Information:
☆ ☆ ☆ ☆ ☆

-- ==== Sys2Proof/Decode.lean ====
section
/-! DEFINITION. The instruction word as fields (R53, R55, R62, R63), its packed form (R70 to R72), the decoder, total on
any bytes, and the encoder written from the same tables. -/

namespace Sys2Proof

/-- Why the decoder refuses: rows 5 to 8 of R67, and bytes that end inside an instruction (row 1). -/
inductive DecErr where
  /-- the bytes end inside the instruction -/
  | truncated
  /-- M[15:12] is not zero (R70) -/
  | packedCode
  /-- no entry names the code (R78): illegal-instruction halt -/
  | unassignedOpcode
  /-- a reserved bit or code, or an unused field that is not zero (R54, R56, R63): illegal-instruction halt -/
  | badField
  /-- an operand or modifier the opcode does not accept (R55, R56, R63): illegal-operand halt -/
  | badOperand
  deriving DecidableEq, Repr

/-- The fields of a word (R53). -/
structure Raw where
  x : Word
  rsv : BitVec 2
  b : BitVec 14
  a : BitVec 14
  d : BitVec 14
  hy : BitVec 2
  la : BitVec 4
  gn : Bool
  gp : BitVec 3
  op : BitVec 10
  deriving DecidableEq, Repr

/-- A word from its fields (R53). -/
def Raw.toWord (r : Raw) : W96 :=
  r.x ++ r.rsv ++ r.b ++ r.a ++ r.d ++ r.hy ++ r.la ++ BitVec.ofBool r.gn ++ r.gp ++ r.op
/-- The fields of a word (R53). -/
def Raw.ofWord (w : W96) : Raw where
  x := w.extractLsb' 64 32
  rsv := w.extractLsb' 62 2
  b := w.extractLsb' 48 14
  a := w.extractLsb' 34 14
  d := w.extractLsb' 20 14
  hy := w.extractLsb' 18 2
  la := w.extractLsb' 14 4
  gn := w.getLsbD 13
  gp := w.extractLsb' 10 3
  op := w.extractLsb' 0 10
/-- The all-zero fields. -/
def Raw.zero : Raw := ⟨0, 0, 0, 0, 0, 0, 0, false, 0, 0⟩

/-- The shared modifiers and the per-opcode bits of the XM layout (R62, R63). -/
structure Xm where
  rnd : BitVec 2
  ftz : Bool
  ov : Bool
  ty : BitVec 5
  sc : BitVec 3
  ty2 : BitVec 5
  per : BitVec 15
  deriving DecidableEq, Repr
/-- X[31:0] of the XM layout. -/
def Xm.bits (m : Xm) : Word :=
  m.rnd ++ BitVec.ofBool m.ftz ++ BitVec.ofBool m.ov ++ m.ty ++ m.sc ++ m.ty2 ++ m.per
/-- The modifiers of an XM word. -/
def Xm.ofBits (x : Word) : Xm where
  rnd := x.extractLsb' 30 2
  ftz := x.getLsbD 29
  ov := x.getLsbD 28
  ty := x.extractLsb' 23 5
  sc := x.extractLsb' 20 3
  ty2 := x.extractLsb' 15 5
  per := x.extractLsb' 0 15
/-- The shared modifiers, the one per-opcode bit and operand field C of the XC layout (R62, R63). -/
structure Xc where
  rnd : BitVec 2
  ftz : Bool
  ov : Bool
  ty : BitVec 5
  sc : BitVec 3
  ty2 : BitVec 5
  flag : Bool
  c : BitVec 14
  deriving DecidableEq, Repr
/-- X[31:0] of the XC layout. -/
def Xc.bits (m : Xc) : Word :=
  m.rnd ++ BitVec.ofBool m.ftz ++ BitVec.ofBool m.ov ++ m.ty ++ m.sc ++ m.ty2 ++ BitVec.ofBool m.flag ++ m.c
/-- The modifiers and C of an XC word. -/
def Xc.ofBits (x : Word) : Xc where
  rnd := x.extractLsb' 30 2
  ftz := x.getLsbD 29
  ov := x.getLsbD 28
  ty := x.extractLsb' 23 5
  sc := x.extractLsb' 20 3
  ty2 := x.extractLsb' 15 5
  flag := x.getLsbD 14
  c := x.extractLsb' 0 14

/-- HY (R53). -/
def Hint.code : Hint → BitVec 2
  | .none => 0 | .y => 1 | .s => 2
/-- The type codes (R63). -/
def Ty.code : Ty → BitVec 5
  | .dflt => 0 | .i4 => 1 | .i8 => 2 | .i16 => 3 | .i32 => 4 | .i64 => 5 | .n4 => 6 | .n8 => 7 | .n16 => 8 | .n32 => 9
  | .n64 => 10 | .f64 => 11 | .f32 => 12 | .f16 => 13 | .bf16 => 14 | .e5m2 => 15 | .e4m3 => 16 | .e2m1 => 17 | .e8m0 => 18
/-- The type of a code; 19 to 31 are reserved. -/
def Ty.ofCode (c : BitVec 5) : Option Ty :=
  match c.toNat with
  | 0 => some .dflt | 1 => some .i4 | 2 => some .i8 | 3 => some .i16 | 4 => some .i32 | 5 => some .i64 | 6 => some .n4
  | 7 => some .n8 | 8 => some .n16 | 9 => some .n32 | 10 => some .n64 | 11 => some .f64 | 12 => some .f32
  | 13 => some .f16 | 14 => some .bf16 | 15 => some .e5m2 | 16 => some .e4m3 | 17 => some .e2m1 | 18 => some .e8m0
  | _ => none
/-- RND (R63). -/
def Rnd.code : Rnd → BitVec 2
  | .rn => 0 | .rz => 1 | .ru => 2 | .rd => 3
/-- The mode of a code. -/
def Rnd.ofCode (c : BitVec 2) : Option Rnd :=
  match c.toNat with
  | 0 => some .rn | 1 => some .rz | 2 => some .ru | _ => some .rd
/-- SC (R63). -/
def Scope.code : Scope → BitVec 3
  | .bd => 0 | .gr => 1 | .cl => 2 | .di => 3 | .dv => 4 | .dm => 5 | .sy => 6
/-- The scope of a code; 7 is reserved. -/
def Scope.ofCode (c : BitVec 3) : Option Scope :=
  match c.toNat with
  | 0 => some .bd | 1 => some .gr | 2 => some .cl | 3 => some .di | 4 => some .dv | 5 => some .dm | 6 => some .sy
  | _ => none
/-- CC (R118). -/
def Cc.code : Cc → BitVec 3
  | .eq => 0 | .ne => 1 | .lt => 2 | .le => 3 | .gt => 4 | .ge => 5
/-- The condition of a code; 6 and 7 are reserved. -/
def Cc.ofCode (c : BitVec 3) : Option Cc :=
  match c.toNat with
  | 0 => some .eq | 1 => some .ne | 2 => some .lt | 3 => some .le | 4 => some .gt | 5 => some .ge | _ => none
/-- FCC (R142). -/
def Fcc.code : Fcc → BitVec 3
  | .eq => 0 | .ne => 1 | .lt => 2 | .le => 3 | .gt => 4 | .ge => 5 | .un => 6 | .ord => 7
/-- The condition of a code. -/
def Fcc.ofCode (c : BitVec 3) : Option Fcc :=
  match c.toNat with
  | 0 => some .eq | 1 => some .ne | 2 => some .lt | 3 => some .le | 4 => some .gt | 5 => some .ge | 6 => some .un
  | _ => some .ord
/-- OPL (R118). -/
def Opl.code : Opl → BitVec 2
  | .and => 0 | .or => 1 | .xor => 2 | .andn => 3
/-- The operation of a code. -/
def Opl.ofCode (c : BitVec 2) : Option Opl :=
  match c.toNat with
  | 0 => some .and | 1 => some .or | 2 => some .xor | _ => some .andn
/-- RED (R118). -/
def Red.code : Red → BitVec 3
  | .add => 0 | .min => 1 | .max => 2 | .and => 3 | .or => 4 | .xor => 5
/-- The operation of a code; 6 and 7 are reserved. -/
def Red.ofCode (c : BitVec 3) : Option Red :=
  match c.toNat with
  | 0 => some .add | 1 => some .min | 2 => some .max | 3 => some .and | 4 => some .or | 5 => some .xor | _ => none
/-- MODE (R142). -/
def ShMode.code : ShMode → BitVec 2
  | .idx => 0 | .up => 1 | .down => 2 | .xor => 3
/-- The mode of a code. -/
def ShMode.ofCode (c : BitVec 2) : Option ShMode :=
  match c.toNat with
  | 0 => some .idx | 1 => some .up | 2 => some .down | _ => some .xor
/-- SEG (R142). -/
def ShSeg.code : ShSeg → BitVec 3
  | .w32 => 0 | .w2 => 1 | .w4 => 2 | .w8 => 3 | .w16 => 4
/-- The segment width of a code; 5 to 7 are reserved. -/
def ShSeg.ofCode (c : BitVec 3) : Option ShSeg :=
  match c.toNat with
  | 0 => some .w32 | 1 => some .w2 | 2 => some .w4 | 3 => some .w8 | 4 => some .w16 | _ => none
/-- VM (R142). -/
def VoteMode.code : VoteMode → BitVec 2
  | .all => 0 | .any => 1 | .uni => 2 | .bal => 3
/-- The mode of a code. -/
def VoteMode.ofCode (c : BitVec 2) : Option VoteMode :=
  match c.toNat with
  | 0 => some .all | 1 => some .any | 2 => some .uni | _ => some .bal
/-- ORD (R192). -/
def Ord.code : Ord → BitVec 2
  | .none => 0 | .acq => 1 | .rel => 2 | .ar => 3
/-- The ordering of a code. -/
def Ord.ofCode (c : BitVec 2) : Option Ord :=
  match c.toNat with
  | 0 => some .none | 1 => some .acq | 2 => some .rel | _ => some .ar
/-- FK (R192). -/
def FenceKind.code : FenceKind → BitVec 2
  | .full => 0 | .rel => 1 | .acq => 2
/-- The kind of a code; 3 is reserved. -/
def FenceKind.ofCode (c : BitVec 2) : Option FenceKind :=
  match c.toNat with
  | 0 => some .full | 1 => some .rel | 2 => some .acq | _ => none
/-- SZ (R206). -/
def CopySz.code : CopySz → BitVec 2
  | .b4 => 0 | .b8 => 1 | .b16 => 2
/-- The size of a code; 3 is reserved. -/
def CopySz.ofCode (c : BitVec 2) : Option CopySz :=
  match c.toNat with
  | 0 => some .b4 | 1 => some .b8 | 2 => some .b16 | _ => none
/-- The numbers of the system registers (R104). -/
def SReg.code : SReg → BitVec 11
  | .thread => 0x000 | .lane => 0x001 | .band => 0x002 | .slice => 0x003 | .group => 0x004 | .unit => 0x005
  | .stage => 0x006 | .cluster => 0x007 | .idxX => 0x008 | .idxY => 0x009 | .idxZ => 0x00A | .twin => 0x00B
  | .ctx => 0x00C | .live => 0x010 | .active => 0x011 | .canon => 0x012 | .fflags => 0x020 | .pool => 0x030
  | .held => 0x031 | .poolfree => 0x032 | .batch => 0x040 | .bdone => 0x041 | .inlmax => 0x042 | .fixed => 0x043
  | .accovf => 0x044 | .cyc => 0x048 | .level => 0x050
/-- The system register of a number; every other number is unassigned (R104). -/
def SReg.ofCode (c : BitVec 11) : Option SReg :=
  match c.toNat with
  | 0x000 => some .thread | 0x001 => some .lane | 0x002 => some .band | 0x003 => some .slice | 0x004 => some .group
  | 0x005 => some .unit | 0x006 => some .stage | 0x007 => some .cluster | 0x008 => some .idxX | 0x009 => some .idxY
  | 0x00A => some .idxZ | 0x00B => some .twin | 0x00C => some .ctx | 0x010 => some .live | 0x011 => some .active
  | 0x012 => some .canon | 0x020 => some .fflags | 0x030 => some .pool | 0x031 => some .held | 0x032 => some .poolfree
  | 0x040 => some .batch | 0x041 => some .bdone | 0x042 => some .inlmax | 0x043 => some .fixed | 0x044 => some .accovf
  | 0x048 => some .cyc | 0x050 => some .level | _ => none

☆ ☆ ☆ ☆ ☆

Description of the task:
Filter the entries down to the lines containing "held". Copy each of those lines.

Problem solution:
  | .held => 0x031 | .poolfree => 0x032 | .batch => 0x040 | .bdone => 0x041 | .inlmax => 0x042 | .fixed => 0x043
  | 0x012 => some .canon | 0x020 => some .fflags | 0x030 => some .pool | 0x031 => some .held | 0x032 => some .poolfree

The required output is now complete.